Focus on Aging Research The speaker emphasizes that aging research is more effective than focusing on individual diseases like cancer or Alzheimer’s for extending healthy lifespan. He highlights that curing cancer completely would only increase a woman’s life by about 2.6 years, whereas anti-aging interventions in mice have shown significantly greater increases.
New Concepts in Aging Research
Aging can be slowed: Contrary to popular belief, aging can be slowed in mammals through diet, single-gene mutations, and drugs.
Lifespan and Healthspan are linked: Interventions that extend lifespan also extend healthspan by slowing the loss of health, dispelling the idea of a trade-off.
Molecular clues: Studies have provided new molecular insights, pointing to factors like IGF-1, uncoupling proteins in mitochondria, and changes in glucose metabolism as targets for anti-aging drugs.
Focus on aging rate: Instead of asking what causes aging, the more important question is what slows the rate of aging, as the causes of aging are highly heterogeneous across different body parts.
Interventions Testing Program (ITP)
Methodology: The ITP uses genetically heterogeneous mice, allowing for suggestions from the scientific community, and testing drugs at three different labs. They use a large number of mice to detect small changes in lifespan.
Results: While 85% of suggested drugs do not work, 12 drugs have shown positive effects. Rapamycin is the most famous, increasing male lifespan by 23% and female lifespan by 26% at the highest doses.
Middle-Aged Intervention: A significant finding is that rapamycin and several other drugs are effective even when started in middle-aged mice, rather than only in youth.
Broad Impact: Rapamycin slows the aging process itself, not just specific diseases, delaying various age-dependent tissue changes and cancers.
Other successful drugs: Acarbose, canagliflozin, 17-alpha estradiol, and others have also shown positive effects. Metformin, while a “terrific diabetic drug,” did not extend mouse lifespan in ITP studies.
Over-the-counter options: Meclizine and astaxanthin are available without prescription and have shown benefits in mice, though human efficacy is unknown.

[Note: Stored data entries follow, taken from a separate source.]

/-! ## Arithmetic (R96, R97) -/

/-- IADD. -/
def execIadd (r : RWord) (s : State) : Out State := arithWord (.iadd r) r 1 1 0 (fun g l => zA g r l + zB g r l) s
/-- IADD with an immediate. -/
def execIaddI (r : IWord) (s : State) : Out State := immWord (.iaddI r) r (fun a => a + r.imm) s
/-- IADD3. -/
def execIadd3 (r : RWord) (s : State) : Out State := arithWord (.iadd3 r) r 1 1 1 (fun g l => zA g r l + zB g r l + zC g r l) s
/-- ISUB. -/
def execIsub (r : RWord) (s : State) : Out State := arithWord (.isub r) r 1 1 0 (fun g l => zA g r l - zB g r l) s
/-- IMUL. -/
def execImul (r : RWord) (s : State) : Out State := arithWord (.imul r) r 1 1 0 (fun g l => zA g r l * zB g r l) s
/-- IMUL with an immediate. -/
def execImulI (r : IWord) (s : State) : Out State := immWord (.imulI r) r (fun a => a * r.imm) s
/-- IMULH: bits <63:32> of the exact product. -/
def execImulh (r : RWord) (s : State) : Out State := arithWord (.imulh r) r 1 1 0 (fun g l => zA g r l * zB g r l / 2 ^ 32) s
/-- IMAD. -/
def execImad (r : RWord) (s : State) : Out State := arithWord (.imad r) r 1 1 1 (fun g l => zA g r l * zB g r l + zC g r l) s
/-- IMADW: C is read, and the result narrowed, at 64 bits. -/
def execImadw (r : RWord) (s : State) : Out State :=
  arithWord64 (.imadw r) r 1 1 2 (fun g l => zA g r l * zB g r l + zC64 g r l) s
/-- The lanes with a zero divisor (R97). -/
def zeroLanes (g : Group) (r : RWord) (m : Mask) : Mask := maskOf (fun l => m.getLsbD l && opB g r l == 0)
/-- IDIV and IREM (R97): the trap on a zero divisor under ARITHMODE.DZ, then the lanes. -/
def divWord (i : Instr) (r : RWord) (f : Group → Nat → Word) (s : State) : Out State :=
  groupWord i s (fun g m =>
    let z := zeroLanes g r m
    if z ≠ 0 ∧ g.arithmode.getLsbD 1 then .error (.trap (trap0 9 0x20 z))
    else .ok (g.dst (xbit r 0) r.d.toNat m (poisonOf g r 1 1 0) (f g)))
/-- IDIV. -/
def execIdiv (r : RWord) (s : State) : Out State :=
  divWord (.idiv r) r (fun g l =>
    if opB g r l = 0 then BitVec.allOnes 32 else narrow 32 (xbit r 6) (sgn r) (Int.tdiv (zA g r l) (zB g r l))) s
/-- IREM. -/
def execIrem (r : RWord) (s : State) : Out State :=
  divWord (.irem r) r (fun g l =>
    if opB g r l = 0 then opA g r l else BitVec.ofInt 32 (zA g r l - Int.tdiv (zA g r l) (zB g r l) * zB g r l)) s
/-- IMIN. -/
def execImin (r : RWord) (s : State) : Out State := arithWord (.imin r) r 1 1 0 (fun g l => min (zA g r l) (zB g r l)) s
/-- IMAX. -/
def execImax (r : RWord) (s : State) : Out State := arithWord (.imax r) r 1 1 0 (fun g l => max (zA g r l) (zB g r l)) s
/-- ISAD. -/
def execIsad (r : RWord) (s : State) : Out State :=
  arithWord (.isad r) r 1 1 1 (fun g l => ((zA g r l - zB g r l).natAbs : Int) + zC g r l) s
/-- The sum of products of n elements of k bits (IDOT4, IDOT8). -/
def dotSum (n k : Nat) (sa sb : Bool) (a b : Word) : Int :=
  ((List.range n).map (fun j => toZ sa (a.extractLsb' (k * j) k) * toZ sb (b.extractLsb' (k * j) k))).sum
/-- IDOT4. -/
def execIdot4 (r : RWord) (s : State) : Out State :=
  arithWord (.idot4 r) r 1 1 1 (fun g l => zC g r l + dotSum 4 8 (xbit r 2) (xbit r 1) (opA g r l) (opB g r l)) s
/-- IDOT8. -/
def execIdot8 (r : RWord) (s : State) : Out State :=
  arithWord (.idot8 r) r 1 1 1 (fun g l => zC g r l + dotSum 8 4 (xbit r 2) (xbit r 1) (opA g r l) (opB g r l)) s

Sex-specificity: Many drugs exhibit sex-specific effects in mice, working in males, females, or both.
Aging Rate Indicators (ARIs)
Concept: ARIs are like a “speedometer for how rapidly you are aging,” distinct from biomarkers of aging which are like an odometer. They detect changes in the rate of aging quickly after an anti-aging intervention.
Shared mechanisms: The goal is to identify common pathways and changes induced in young adults by various slow-aging interventions (genes, diets, drugs).
Examples of ARIs:
GPLD1 protein: Elevated in slow-aging mice and those treated with anti-aging drugs and caloric restriction. This protein is translated via cap-independent translation, not changes in mRNA levels.

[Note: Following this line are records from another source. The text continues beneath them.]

-- ==== Sys2Proof/Machine/Supervisor.lean ====
section
/-! DEFINITION. The system class (R286 to R312): system calls and user traps, the supervisor's words, signals, pre-emption, and
the calls that the core supervisor firmware serves (R299, R410, R411). -/
namespace Sys2Proof.Machine

/-! ## Calls and user traps (R297 to R300) -/

/-- A word that traps its ACTIVE lanes and, with none, goes on (R297, R300). -/
def trapWord (i : Instr) (s : State) (t : Mask → Trap) : Out State :=
  issue i s (fun _ m => if m = 0 then .ok s.advance else .error (.trap (t m)))
/-- SYSCALL (R297). -/
def execSyscall (r : IWord) (s : State) : Out State :=
  trapWord (.syscall r) s (fun m => { cause := 16, w0 := r.imm, w1 := m, w2 := 0, lanes := m, unfin := 0 })
/-- SYSCALLB (R298): the arrival, as at BAR; the call is made once every group of the block has arrived. A group whose numbers differed while
an entry had taken it from its word traps now. -/
def execSyscallb (r : IWord) (s : State) : Out State :=
  issue (.syscallb r) s (fun g _ => do
    match g.blk with
    | none => throw (.fault .noGroup)
    | some n =>
      if (s.blockOf g).any (fun b => b.sysBad.contains g.gid) then
        throw (.part (s.modBlock n (fun k => { k with sysBad := k.sysBad.erase g.gid })) (trap0 19 10 g.mask0))
      s.performed g.core
      let s1 := s.modBlock n (fun k => { k with sysArrived := aput g.gid r.imm.toNat k.sysArrived })
      pure ((s1.modGroup s.cur.key (fun g => { g with wait := .syscallb })).settleCall n))
/-- TRAP (R300). -/
def execTrapW (r : IWord) (s : State) : Out State := trapWord (.trapW r) s (fun m => trap0 17 r.imm m)
/-- BKPT (R300). -/
def execBkpt (r : IWord) (s : State) : Out State := trapWord (.bkpt r) s (fun m => trap0 8 r.imm m)

/-! ## SRET, HALT -/

/-- SRET (R305): outside a supervisor trap it is ILLEGAL, reason 5. -/
def execSret (r : RWord) (s : State) : Out State :=
  issueWith (.sret r) s (fun g => if g.isSup && !(s.core g.core).nest then [5] else []) (fun _ => []) (fun g m =>
    if m = 0 then .ok s.advance else .ok (s.svReturn s.cur.key (g.advance false)))
/-- Whether a list of a core holds an entry that MQPOP would take. -/
def State.unpopped (s : State) (c : Nat) : Bool :=
  (s.core c).mq.any (fun e => !e.2.popped) || (s.core c).notices.any (fun e => !e.2.popped)
/-- HALT (R305). -/
def execHalt (r : RWord) (s : State) : Out State :=
  stateWord (.halt r) s (fun g _ => if s.unpopped g.core then .ok s else .error (.wait s .halt))

/-! ## MQPOP (R301) -/

/-- The lowest place by order among unpopped entries. -/
def oldestPlace {α : Type} (l : List (Nat × α)) (popped : α → Bool) (order : α → Nat) : Option (Nat × α) :=
  (l.filter (fun e => !popped e.2)).foldl (fun o e => match o with
    | none => some e
    | some x => if order e.2 < order x.2 then some e else some x) none
/-- Word S[D] of MQPOP. -/
def popHead (kind slot : Nat) (ctxid : BitVec 16) : Word :=
  BitVec.ofNat 32 (2 ^ 31 + kind * 2 ^ 28 + slot % 64 * 2 ^ 16 + ctxid.toNat)
/-- Whether a moored operation's failing access is its write. An operation stops at DONE, so the address tells the side of a copy; where
both sides are one address the read comes first, and a read does not fault WRITE. -/
def EngineOp.faultWrites (o : EngineOp) : Bool :=
  match o.kind with
  | 1 => !o.dScr && o.faddr == o.dst + BitVec.ofNat 64 o.done && (o.sScr || o.src != o.dst || o.fcode == kWRITE)
  | 3 => true
  | 2 => o.dirOut
  | 5 => true
  | _ => false
/-- Whether a moored operation's failing access is a combining add, which counts as an atomic (R144). -/
def EngineOp.combines (o : EngineOp) : Bool := o.kind == 5 && o.xop.extractLsb' 6 2 != 0#2
/-- The trap registers of a moored operation (R301, R339): the cause, kind and address of a MEMORY fault (DEDUCED, log 25). -/
def EngineOp.moorTrap (o : EngineOp) : Trap :=
  trap64 5 (BitVec.ofNat 32 (o.fcode % 16 + (if o.faultWrites then 512 else 0) + (if o.combines then 1024 else 0))) o.faddr 0
/-- Eight registers written from S[d]. -/
def Group.setRun (g : Group) (d : Nat) (l : List Word) : Group :=
  (List.range l.length).foldl (fun g k => g.setS (d + k) (l.getD k 0) false) g
/-- The registers TRAPCAUSE to TRAPUNFIN of a core loaded (R301). -/
def State.loadPopped (s : State) (c : Nat) (t : Trap) (vpc : DWord) (slot : Bool) : State :=
  s.modCore c (fun k => { k with popped := t, poppedVpc := vpc, poppedSlot := slot })
/-- The eight words of a mooring entry at a place. -/
def State.moorWords (s : State) (c place : Nat) (m : Moor) : List Word :=
  let b := m.blk.bind (fun n => aget? n s.blocks)
  let o := m.op.bind (s.op? c)
  let gid := ((s.group? m.key).map Group.gid).getD 0
  let second := match m.kind with
    | 1 => place + 256 * gid
    | 2 => place + 256 * ((o.map EngineOp.owner).getD 0 % 64) + (if (o.map EngineOp.gather).getD false then 2 ^ 14 else 0) +
        2 ^ 15 * ((o.bind EngineOp.slot).getD 0 % 1024)
    | _ => place
  let seq := BitVec.ofNat 64 m.seq
  [popHead m.kind ((b.map Block.slot).getD 0) ((b.map Block.ctxid).getD 0), BitVec.ofNat 32 second, lo32 seq, hi32 seq,
    BitVec.ofNat 32 m.linear, BitVec.ofNat 32 (if m.kind = 2 then (o.map EngineOp.done).getD 0 else 0), 0, 0]
/-- The eight words of a notice at a place; a host reply's tag stands beside the handle (DEDUCED, log 26). -/
def noticeWords (place : Nat) (n : Notice) : List Word :=
  let seq := BitVec.ofNat 64 n.seq
  [popHead n.kind n.slot n.ctxid, BitVec.ofNat 32 (128 + place) ||| (if n.kind = 6 then n.info <<< 8 else if n.kind = 4 then n.info else 0),
    lo32 seq, hi32 seq, BitVec.ofNat 32 n.linear, 0, if n.kind = 5 ∨ n.kind = 7 then lo32 n.addr else 0,
    if n.kind = 5 then hi32 n.addr else 0]
/-- What MQPOP takes: a notice or a mooring entry, at its place. -/
inductive Popped where
  | notice (place : Nat) (n : Notice)
  | moor (place : Nat) (m : Moor)
deriving DecidableEq, Repr
/-- The entry that MQPOP takes on a core, held from now on, with its trap registers loaded (R301): a notice first, then the oldest mooring
entry. -/
def State.popEntry (s : State) (c : Nat) : Option (Popped × State) :=
  match oldestPlace (s.core c).notices Notice.popped Notice.order with
  | some (place, n) =>
    let s1 := s.modCore c (fun k => { k with notices := aput place { n with popped := true } k.notices })
    some (.notice place n, s1.loadPopped c Trap.none 0 false)
  | none => (oldestPlace (s.core c).mq Moor.popped Moor.order).map (fun q =>
    let s1 := s.modCore c (fun k => { k with mq := aput q.1 { q.2 with popped := true } k.mq })
    let s2 := match q.2.kind with
      | 1 => match s.group? q.2.key with
        | some x => s1.loadPopped c x.trap x.trapVpc x.trapSlot
        | none => s1
      | 2 => match q.2.op.bind (s.op? c) with
        | some o => s1.loadPopped c o.moorTrap 0 false
        | none => s1
      | _ => s1.loadPopped c Trap.none 0 false
    (.moor q.1 q.2, s2))
/-- The eight words of a popped entry. -/
def State.poppedWords (s : State) (c : Nat) : Popped → List Word
  | .notice place n => noticeWords place n
  | .moor place m => s.moorWords c place m
/-- MQPOP (R301). -/
def execMqpop (r : RWord) (s : State) : Out State :=
  stateWord (.mqpop r) s (fun g _ =>
    match s.popEntry g.core with
    | some (p, s1) => .ok (s1.modGroup s.cur.key (fun h => h.setRun r.d.toNat (s.poppedWords g.core p)))
    | none => .ok (s.modGroup s.cur.key (fun h => h.setS r.d.toNat 0 false)))

/-! ## MQRPL (R302) -/

/-- The copy of a block call's results (R298): v1, v2 and p6 of the call's lane go to every LIVE lane of every arrived group, and every group
goes on after its SYSCALLB, which for one that has taken an entry since stands at SPC. -/
def State.callReturn (s : State) (g : Group) : State :=
  match g.blk with
  | none => s
  | some bn =>
    let l := lowLane g.trap.w1
    let arrived := ((aget? bn s.blocks).map Block.sysArrived).getD []
    let s1 := arrived.foldl (fun s (q : Nat × Nat) => s.modGroup (groupKey bn q.1) (fun h =>
      let one (h : Group) (i : Nat) : Group :=
        h.writeV i h.live (if (g.poisonV i).getLsbD l then h.live else 0) (fun _ => g.getV i l)
      let h1 := ((one (one h 1) 2).setP 6 h.live (if (g.getP 6).getLsbD l then BitVec.allOnes 32 else 0))
      if h1.inEntry && h1.wait != .syscallb && !(h1.gid == g.gid) then { h1 with spc := h1.spc + 8, sretry := Retry.none } else h1)) s
    (s1.modBlock bn (fun k => { k with sysArrived := [] })).departAll bn .syscallb
/-- A parked group resumes (R302): under NEXT the trapping slot has moved past its word. A group whose gang lost a member traps
GANG instead (R293). -/
def State.resumeGroup (s : State) (key : Nat) (next : Bool) : State :=
  match s.group? key with
  | none => s
  | some g =>
    let s0 := if next && g.trap.cause == 16 && g.trap.w0.getLsbD 12 then s.callReturn g else s
    let g0 := (s0.group? key).getD g
    let s0 := if next then { s0 with tagUses := s0.tagUses.filter (fun e => e.1 / 2 ^ 144 != slotKey key g.trapSlot) } else s0
    let g1 := g0.resume next
    match (s0.blockOf g).bind Block.lost with
    | some c => s0.takeTrapAt key g1 g.trapSlot (g1.pc g.trapSlot) { gangTrap c g1 with lanes := g1.mask g.trapSlot }
    | none => s0.setGroup key g1
/-- The status and the state of a reply on a popped mooring entry. -/
def State.moorReply (s : State) (c h : Nat) (e : Moor) (action kind : Nat) : Nat × State :=
  let o := e.op.bind (s.op? c)
  match e.kind, action with
  | 1, 0 => (0, (s.resumeGroup e.key false).freeHandle c h)
  | 1, 1 => (0, (s.resumeGroup e.key true).freeHandle c h)
  | 1, 2 => (0, (s.modGroup e.key (fun g => { g with state := .released })).freeHandle c h)
  | 2, 3 => (0, match o with
    | some o => (s.setOp c { o with state := 1, faddr := 0, fcode := 0 }).freeHandle c h
    | none => s.freeHandle c h)
  | 2, 4 => (0, match o with
    | some o => (s.failOp c o 3 kind o.faddr).freeHandle c h
    | none => s.freeHandle c h)
  | 3, 5 => (0, s.freeHandle c h)
  | _, _ => (2, s)
/-- MQRPL (R302): the status and the state, for a handle and an action word. -/
def State.mqReply (s : State) (c h x : Nat) : Nat × State :=
  let action := if x / 65536 = 0 then x % 16 else 15
  if h < 128 then
    match (aget? h (s.core c).mq).filter Moor.popped with
    | some e => s.moorReply c h e action (x / 256 % 256)
    | none => (1, s)
  else
    match (aget? (h - 128) (s.core c).notices).filter Notice.popped with
    | some _ => if action = 5 then (0, s.freeHandle c h) else (2, s)
    | none => (1, s)
/-- MQRPL (R302): the action stands in S[B]. -/
def mqrpl (i : Instr) (r : RWord) (s : State) : Out State :=
  stateWord i s (fun g _ => do
    let q := s.mqReply g.core (g.getS r.a.toNat).toNat (g.getS r.b.toNat).toNat
    pure (q.2.status r.d.toNat q.1))
/-- MQRPL with RETRY (R302). -/
def execMqrplRetry (r : RWord) (s : State) : Out State := mqrpl (.mqrplRetry r) r s
/-- MQRPL with NEXT (R302). -/
def execMqrplNext (r : RWord) (s : State) : Out State := mqrpl (.mqrplNext r) r s
/-- MQRPL with PARK (R302). -/
def execMqrplPark (r : RWord) (s : State) : Out State := mqrpl (.mqrplPark r) r s
/-- MQRPL with RESUME (R302). -/
def execMqrplResume (r : RWord) (s : State) : Out State := mqrpl (.mqrplResume r) r s
/-- MQRPL with FAIL (R302). -/
def execMqrplFail (r : RWord) (s : State) : Out State := mqrpl (.mqrplFail r) r s
/-- MQRPL with ACK (R302). -/
def execMqrplAck (r : RWord) (s : State) : Out State := mqrpl (.mqrplAck r) r s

Brain health indicators: BDNF and doublecortin levels increase in the brain of slow-aging and drug-treated mice.
Fat biology: Increased uncoupling protein 1 (UCP1) and conversion of white fat to brown/beige fat in most slow-aging mice (with rapamycin being an exception).

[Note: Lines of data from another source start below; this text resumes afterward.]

-- ==== Sys2Proof/Machine/Links.lean ====
section
/-! DEFINITION. Events of the links: responses, failures and replays of what the device sent (R146, R160, R186, R271, R334, R380), what
peers send to it (R333, R378, R379), host snoops and accesses (R183, R369), host warm restart (R381), and the
caches' own events (R140, R143, R325). -/
namespace Sys2Proof.Machine

/-! ## Responses to the device's requests -/

/-- A request that waits for its request context takes it once it is free (R379): its message leaves, and its time for a response begins. -/
def State.ctxReuse (s : State) : Option State :=
  let takes (e : Nat × (Nat × Option Msg)) : Bool :=
    (aget? (32768 * e.2.1 + e.1 % 32768) s.linkCtxs).all (fun x => x.free s.tick) &&
      !(s.ctxWait.any (fun f => decide (f.1 < e.1) && f.2.1 == e.2.1 && f.1 % 32768 == e.1 % 32768))
  (s.ctxWait.find? takes).map (fun e =>
    let s1 : State := { s with
      ctxWait := adel e.1 s.ctxWait,
      linkCtxs := aput (32768 * e.2.1 + e.1 % 32768) { tag := e.1, busy := (aget? e.1 s.requests).isSome, replayed := none } s.linkCtxs,
      requests := amod e.1 (fun r => { r with issued := s.tick }) s.requests }
    match e.2.2, aget? e.1 s.requests with
    | some m, some _ => s1.send m
    | _, _ => s1)
/-- What the device keeps of the bytes that a link has brought (R140, R169, R183): the host line of the last-level cache, in which the
bytes that it holds already stay, its ownership, and the sector of L1 or of the read-only path. -/
def State.keepBytes (s : State) (r : Request) (bytes : List Byte) : State :=
  let s1 := match r.target, r.llc with
    | .host pa _, some tag =>
      let s1 := s.tagLine r.core pa tag
      { s1 with
        llcHost := (List.range 64).foldl (fun m k =>
          if (aget? (pa + k) m).isSome then m else aput (pa + k) (bytes.getD k 0, false) m) s1.llcHost,
        llcOwned := if r.own then setAdd (pa / 64) s1.llcOwned else s1.llcOwned }
    | _, _ => s
  if (s1.core r.core).fenced then s1
  else match s1.sectorAt r.target (some (bytes, false)) with
  | none => s1
  | some (b, p) =>
    let s2 := match r.l1 with
      | some sec => (s1.modCore r.core (fun k => k.fillL1 sec b p true)).trimCaches r.core [sec]
      | none => s1
    match r.ro with
    | some sec => (s2.modCore r.core (fun k => k.fillRo sec b p)).trimCaches r.core [sec]
    | none => s2
/-- A part of an access is answered: the request is gone, and the slot or operation that awaits it takes `f` of its pending parts,
for the part's number. An answer that nothing awaits any more, and one to a prefetch or to a request for ownership, is dropped. -/
def State.answerPart (s : State) (tag : Nat) (r : Request) (f : Nat → Pend → Pend) : State :=
  let s1 := { s with requests := adel tag s.requests }
  let upd (p : Pend) : Pend := match aget? tag p.waiting with
    | some k => f k { p with waiting := p.waiting.filter (fun e => e.1 != tag) }
    | none => p
  match r.kind, r.op with
  | .prefetch, _ => s1
  | .own, _ => s1
  | _, some (c, id) => match s1.op? c id with
    | some o => s1.setOp c { o with pend := upd o.pend }
    | none => s1
  | _, none =>
    if r.core = noCore then s1.modPart r.key (fun q => { q with sqPend := upd q.sqPend }) else
    let slot1 := r.key % 2 == 1
    s1.modGroup (r.key / 2) (fun g => match g.pendOf slot1 with
      | some p => g.setPend slot1 (some (upd p))
      | none => g)
/-- The part's bytes have come. -/
def State.landPart (s : State) (tag : Nat) (r : Request) (bytes : List Byte) : State :=
  (s.keepBytes r bytes).answerPart tag r (fun k p => { p with landed := aput k (bytes, false) p.landed })
/-- The part has failed, with W0 of its trap and its link code (R380). Stores to a host line that does not become the device's own are
recorded as failed (R183, R186). -/
def State.failPart (s : State) (tag : Nat) (r : Request) (reason kind code : Nat) (indet : Bool) : State :=
  if r.kind = .own then ({ s with requests := adel tag s.requests } : State).recordDeferred r.core r.ctxid r.addr reason
  else s.answerPart tag r (fun k p => { p with fails := aput k (remoteW0 reason kind indet r.chip + 2 ^ 40 * code) p.fails })
/-- A posted write has failed (R186, R207, R239, R334): the engine operation that made it fails, a completion record is noted as not
written, and every other write, and each RED that waited for the sector, is recorded for DEFERRED. -/
def State.failPosted (s : State) (tag : Nat) (r : Request) (w0 : Nat) : State :=
  let s1 := { s with requests := adel tag s.requests }
  match r.op.bind (fun q => (s1.op? q.1 q.2).map (fun o => (q.1, o))) with
  | some (c, o) => if o.reported then s1.recordDeferred c r.ctxid r.addr (w0 % 16) else s1.failOp c o 4 (linkCode w0) r.addr
  | none =>
    if r.core = noCore then
      if r.key < 8 then s1.logEvent false 16 r.key 0xFF r.ctxid [(lo32 r.addr).zeroExtend 64, (hi32 r.addr).zeroExtend 64] else s1
    else if r.acts.isEmpty then s1.recordDeferred r.core r.ctxid r.addr (w0 % 16)
    else s1.redFail r (w0 % 16)
/-- A response has come (R379): its request context is free for another use. -/
def Request.answered (r : Request) (tag : Nat) (s : State) : State := s.freeCtx r.chip tag
/-- A response to a use that its request no longer awaits (R379): the request context comes free. -/
def State.lateResponse (s : State) (tag : Nat) : Out State :=
  match s.linkCtxs.find? (fun e => e.2.tag == tag && e.2.busy) with
  | some e => .next { s with linkCtxs := aput e.1 { e.2 with busy := false } s.linkCtxs }
  | none => .fault .noTarget
/-- Whether a request's response has the form of a completion with data: a read, an atomic, a prefetch, the sector that REDs wait for, or
the read of no bytes behind a posted write to a non-coherent page (R184). -/
def Request.completes (r : Request) : Bool :=
  match r.kind with
  | .posted => !r.acts.isEmpty || (match r.target with
    | .host _ coh => !coh
    | _ => false)
  | .tsend => false
  | _ => true
/-- The number of the host port in TYPE 3 records; the UALink ports are 0 to 15. -/
def hostPortNo : Nat := 16
/-- The partition that makes a request: its core's, or the one that the key of a request without a core names. -/
def State.makerPart (s : State) (r : Request) : Nat :=
  if r.core ≠ noCore then (s.core r.core).part else if r.key % 16 < 8 then r.key % 16 else 0
/-- A TYPE 3 record (R380): the port and the link code. -/
def State.linkEvent (s : State) (r : Option Request) (port code : Nat) : State :=
  let c := (r.map Request.core).getD 0xFF
  s.logEvent true 3 ((r.map s.makerPart).getD 0) (if c = noCore then 0xFF else c)
    ((r.map Request.ctxid).getD 0) [BitVec.ofNat 64 port, BitVec.ofNat 64 code]
/-- The TYPE 3 record of a request that ended with an error of its link (R380). -/
def State.requestEvent (s : State) (r : Request) (code : Nat) : State := s.linkEvent (some r) (r.port.getD hostPortNo) code
/-- LOAD_PERFORMED (R146, R173, R184, R334, R380): `fault` is 0, a target's fault kind, or link code 35; a completion with poison is link
code 34. An error of the link is recorded. -/
def execLoadPerformed (tag : Nat) (data : List (BitVec 8)) (poison : Bool) (fault : Nat) (s : State) : Out State :=
  match aget? tag s.requests with
  | none => s.lateResponse tag
  | some r =>
    let kind := if fault < 16 then fault else 0
    let code := if poison && fault == 0 then 34 else if fault < 16 then 0 else 35
    let s0 := r.answered tag (if code = 0 then s else s.requestEvent r code)
    if !r.completes then .fault .noTarget
    else if poison ∨ fault ≠ 0 then
      .next (if r.kind = .posted then s0.failPosted tag r (1 + 16 * kind + 2 ^ 40 * code) else s0.failPart tag r 1 kind code false)
    else if r.kind = .posted then
      .next (({ s0 with requests := adel tag s0.requests }.keepBytes r data).redActs r data r.acts)
    else .next (s0.landPart tag r data)
/-- POSTED_WRITE_ACK (R160 step 3). -/
def execPostedWriteAck (tag : Nat) (s : State) : Out State :=
  match aget? tag s.requests with
  | none => s.lateResponse tag
  | some r => if r.kind = .posted ∧ r.acts = [] then .next (r.answered tag { s with requests := adel tag s.requests }) else .fault .noTarget
/-- POSTED_WRITE_FAIL (R186, R380): the reason is that of REMOTE; one without a target's fault is an error of the link, and is recorded. -/
def execPostedWriteFail (tag : Nat) (reason : Nat) (s : State) : Out State :=
  match aget? tag s.requests with
  | none => s.lateResponse tag
  | some r => if r.kind = .posted then
      .next ((r.answered tag (if linkCode reason < 16 then s else s.requestEvent r (linkCode reason))).failPosted tag r reason) else .fault .noTarget
/-- TETHER_APERTURE_RESPONSE (R271): the status of a peer TSEND. -/
def execTetherApertureResponse (tag : Nat) (status : Nat) (s : State) : Out State :=
  match aget? tag s.requests with
  | none => s.lateResponse tag
  | some r => if r.kind = .tsend then .next ((r.answered tag s).landPart tag r (leBytes status 1)) else .fault .noTarget
/-- LINK_RESPONSE_TIMEOUT (R334): LINKTMO counts microseconds. A PCIe AtomicOp leaves its lanes indeterminate (R173), and a
request to a peer is remembered, so that its replay keeps its tag (R379). -/
def execLinkResponseTimeout (tag : Nat) (s : State) : Out State :=
  match aget? tag s.requests with
  | none => .fault .noTarget
  | some r =>
    if (aget? tag s.ctxWait).isSome || s.tick - r.issued < BitVec.ofNat 64 (1000 * (s.part (s.makerPart r)).linktmo) then .fault .notNow
    else
      let s1 := s.requestEvent r 32
      match r.kind with
      | .posted => .next (s1.failPosted tag r 2)
      | .tsend => .next (s1.landPart tag r (leBytes 5 1))
      | k =>
        let part := (s.group? (r.key / 2)).bind (fun g => (g.pendOf (r.key % 2 == 1)).bind (fun p => aget? tag p.waiting))
        let dst := s.out.findSome? (fun m => match m with
          | .read t d a _ => if t = tag then some (d, a) else none
          | .own t a => if t = tag then some (none, a) else none
          | .atomic t d a _ _ _ _ => if t = tag then some (d, a) else none
          | .cas t d a _ _ => if t = tag then some (d, a) else none
          | _ => none)
        let s2 := match r.op, part, r.chip, dst with
          | none, some p, some chip, some (_, a) => { s1 with tagUses := aput (tagKey r.key p chip a) tag s1.tagUses }
          | _, _, _, _ => s1
        .next (s2.failPart tag r 2 0 32 (k == .atomic && r.chip.isNone))
/-- One outstanding request of a failed port (R378): its copy leaves on another port with its own tag, or no port reaches the
target and it fails. One that still waits for its request context only changes its port. -/
def State.reroute (s : State) (tag : Nat) (r : Request) : State :=
  let rva := match r.target with
    | .peer _ _ va => va
    | _ => 0
  match r.chip.bind (fun c => s.portTo (s.linkPart r.core r.ctxid) c rva), s.out.find? (fun m => m.tag? == some tag) with
  | some p, some m => (({ s with requests := aput tag { r with port := some p } s.requests } : State).copySent r.chip tag).send m
  | some p, none => { s with requests := aput tag { r with port := some p } s.requests }
  | _, _ => match r.kind with
    | .posted => s.failPosted tag r 3
    | .tsend => s.landPart tag r (leBytes 5 1)
    | _ => s.failPart tag r 3 0 33 false
/-- UALINK_PORT_FAIL (R378). -/
def execUalinkPortFail (port : Nat) (s : State) : Out State :=
  if 16 ≤ port || !s.portsUp.getLsbD port then .fault .notNow
  else
    let s1 := { s with portsUp := s.portsUp &&& ~~~(1#16 <<< port) }.linkEvent none port 33
    .next ((s.requests.filter (fun e => e.2.port == some port)).foldl (fun s e => s.reroute e.1 e.2) s1)
/-- UALINK_PORT_RETRAIN (R380, R386): without a pod configuration the ports stay down. -/
def execUalinkPortRetrain (port : Nat) (s : State) : Out State :=
  if 16 ≤ port then .fault .noTarget
  else if !s.podInstalled then .fault .notNow
  else .next ({ s with portsUp := s.portsUp ||| (1#16 <<< port) }.linkEvent none port 0)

Inflammation: Reduced pro-inflammatory macrophages (M1) and increased anti-inflammatory macrophages (M2) in the fat of slow-aging mice.
FNDC5/Irisin: Elevated in the muscle tissue of slow-aging mice, linking muscle to fat changes.
Implications: ARIs are detectable in various tissues, influenced by diverse genetic mutations and anti-aging interventions. They are not cell-autonomous and often involve communication between different cell types, making them difficult to discover in tissue culture models.
Future Directions
Identify upstream mechanisms producing these shared cellular and molecular changes.
Understand how these changes delay age-associated diseases.
Determine how quickly drugs can switch these indicators (e.g., within months) to accelerate drug screening.
Investigate if ARIs can be influenced in people and if they are under genetic control.
Call to Action: The ITP invites scientists to suggest new drugs for testing and offers access to their drugs and tissues for research collaborations.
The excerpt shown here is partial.